Cos’è un telefono cellulare? Dal punto di vista dei docenti è un oggetto sospetto per più ragioni. E’ tecnologia, quindi qualcosa con cui non hanno troppo dimestichezza; è un oggetto che fa parte dello stile di vita dei ragazzi, e quindi come tale è carico di tutte le negatività che attribuiscono alla condizione adolescenziale; è un bene di lusso, uno status symbol, una icona del mondo dell’effimero e del conformismo, da condannare senza appello. In quella che per molti versi è una istituzione totale, il cellulare è un oggetto troppo personale, consente un isolamento temporaneo, eppure imperdonabile, dalla concentrazione assoluta richiesta dall’ambiente. Lo studente che manda sms o gioca col cellulare nei tempi morti della giornata scolastica si dedica a pratiche masturbatorie: si procura un piacere illecito e solipsistico, mentre dovrebbe ragionevolmente gioire della lezione e delle tante altre eccitanti attività scolastiche.
Presi da questa crociata, non si bada al fatto che il cellulare, come oggetto tecnologico, potrebbe essere usato nella stessa didattica e sopperire alla mancanza di computer ed altri strumenti tecnologici. Tra i prodotti innovativi per la didattica ci sono i risponditori, piccoli telecomandi che, dati agli studenti, consentono loro di rispondere in tempo reale ai quiz proposti dal docente (qui un esempio). Oggetti che hanno evidentemente un loro mercato: vi sono scuole che spendono per queste cose. Potrebbero risparmiare quei soldi, se la smettessero di demonizzare i cellulari. La stessa cosa, infatti, si può fare utilizzando il cellulare degli studenti ed un sistema come Socrative. Il procedimento è semplice: il docente si iscrive nel sito ed ottiene una propria room, nella quale può creare tutti i test che vuole; lo studente si collega a sua volta al sito, entra nella room inserendo il codice ricevuto dal docente e svolge il test. Il risultato del test viene comunicato in tempo reale al docente, che può anche ricevere un report in formato xml, con i risultati di tutti gli studenti. Per gestire l’attività il docente può usare un computer o anche semplicemente un tablet, utilizzando l’apposita app Android, che esiste anche nella versione per studente (ma chi non dispone di un cellulare Android può effettuare il quiz attraverso il sito, come detto).
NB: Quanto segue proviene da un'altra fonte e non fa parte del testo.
theorem State.rebase_loaded (h : s0.Loaded s) {pos : Nat} : s0.Loaded (State.rebase s pos) := by
  unfold State.rebase
  try dsimp only
  repeat' first | with_reducible assumption | with_reducible rfl | intro _ | with_reducible apply State.failCkpt_loaded | with_reducible apply State.setPort_loaded | with_reducible apply State.promotingTest_loaded | with_reducible apply State.setBcn_loaded | with_reducible apply State.raise_loaded | with_reducible apply State.pickAll_loaded | with_reducible apply loaded_ite | with_reducible apply loaded_foldl | fail_if_no_progress with_reducible refine loaded_mk ?_ rfl rfl rfl | split | dsimp only | decide

theorem State.fireWire_loaded (h : s0.Loaded s) {die w : Nat} : s0.Loaded (State.fireWire s die w) := by
  unfold State.fireWire
  try dsimp only
  repeat' first | with_reducible assumption | with_reducible rfl | intro _ | with_reducible apply State.setReg_loaded | with_reducible apply loaded_ite | fail_if_no_progress with_reducible refine loaded_mk ?_ rfl rfl rfl | split | dsimp only | decide

theorem State.tlTest_loaded (h : s0.Loaded s) {die i : Nat} : s0.Loaded (State.tlTest s die i) := by
  unfold State.tlTest
  try dsimp only
  repeat' first | with_reducible assumption | with_reducible rfl | with_reducible apply State.setFld_loaded | with_reducible apply State.fireWire_loaded | with_reducible apply loaded_ite | split | dsimp only | decide

theorem State.setStatus_loaded (h : s0.Loaded s) {v : Nat} : s0.Loaded (State.setStatus s v) := by
  unfold State.setStatus
  try dsimp only
  repeat' first | with_reducible assumption | with_reducible rfl | with_reducible apply State.setFld_loaded | with_reducible apply State.ibi_loaded | with_reducible apply loaded_ite | split | dsimp only | decide

theorem State.restoreReg_loaded (h : s0.Loaded s) {x : Snap} {k : RegKey} : s0.Loaded (State.restoreReg s x k) := by
  unfold State.restoreReg
  try dsimp only
  repeat' first | with_reducible assumption | with_reducible rfl | with_reducible apply loaded_ite | fail_if_no_progress with_reducible refine loaded_mk ?_ rfl rfl rfl | split | dsimp only | decide

theorem State.restoreRegs_loaded (h : s0.Loaded s) {x : Snap} : s0.Loaded (State.restoreRegs s x) := by
  unfold State.restoreRegs
  try dsimp only
  repeat' first | with_reducible assumption | with_reducible rfl | intro _ | with_reducible apply State.restoreReg_loaded | with_reducible apply State.quotaTest_loaded | with_reducible apply State.setFld_loaded | with_reducible apply loaded_ite | with_reducible apply loaded_foldl | split | dsimp only | decide

theorem State.restoreBoundary_loaded (h : s0.Loaded s) {saved : Nat} : s0.Loaded (State.restoreBoundary s saved) := by
  unfold State.restoreBoundary
  try dsimp only
  repeat' first | with_reducible assumption | with_reducible rfl | intro _ | with_reducible apply State.setFld_loaded | with_reducible apply loaded_ite | fail_if_no_progress with_reducible refine loaded_mk ?_ rfl rfl rfl | split | dsimp only | decide

theorem State.restorePins_loaded (h : s0.Loaded s) : s0.Loaded (State.restorePins s) := by
  unfold State.restorePins
  try dsimp only
  repeat' first | with_reducible assumption | with_reducible rfl | intro _ | with_reducible apply loaded_ite | with_reducible apply loaded_foldl | fail_if_no_progress with_reducible refine loaded_mk ?_ rfl rfl rfl | split | dsimp only | decide

theorem State.restoreWires_loaded (h : s0.Loaded s) : s0.Loaded (State.restoreWires s) := by
  unfold State.restoreWires
  try dsimp only
  repeat' first | with_reducible assumption | with_reducible rfl | intro _ | with_reducible apply State.setReg_loaded | with_reducible apply State.tlTest_loaded | with_reducible apply loaded_ite | with_reducible apply loaded_foldl | split | dsimp only | decide

theorem State.restoreScrubs_loaded (h : s0.Loaded s) : s0.Loaded (State.restoreScrubs s) := by
  unfold State.restoreScrubs
  try dsimp only
  repeat' first | with_reducible assumption | with_reducible rfl | intro _ | with_reducible apply State.nextFree_loaded | with_reducible apply State.queueScrub_loaded | with_reducible apply loaded_ite | with_reducible apply loaded_foldl | split | dsimp only | decide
In attesa che arrivino a scuola i tanto invocati tablet – ai quali pare che si vogliano affidare le sorti della scuola italiana, a giudicare dai toni di certi interventi -, sarebbe buona cosa cominciare a sperimentare le possibilità di interazione digitale tra docente ed alunno impiegando i cellulari, che peraltro per prestazioni spesso dai tablet poco si differenziano. Per farlo, naturalmente, bisognerebbe liberarsi dai pregiudizi nei confronti dell’oggetto; il che vuol dire anche, almeno in parte, liberarsi da quel pregiudizio nei confronti degli studenti che è uno dei problemi più seri della scuola italiana.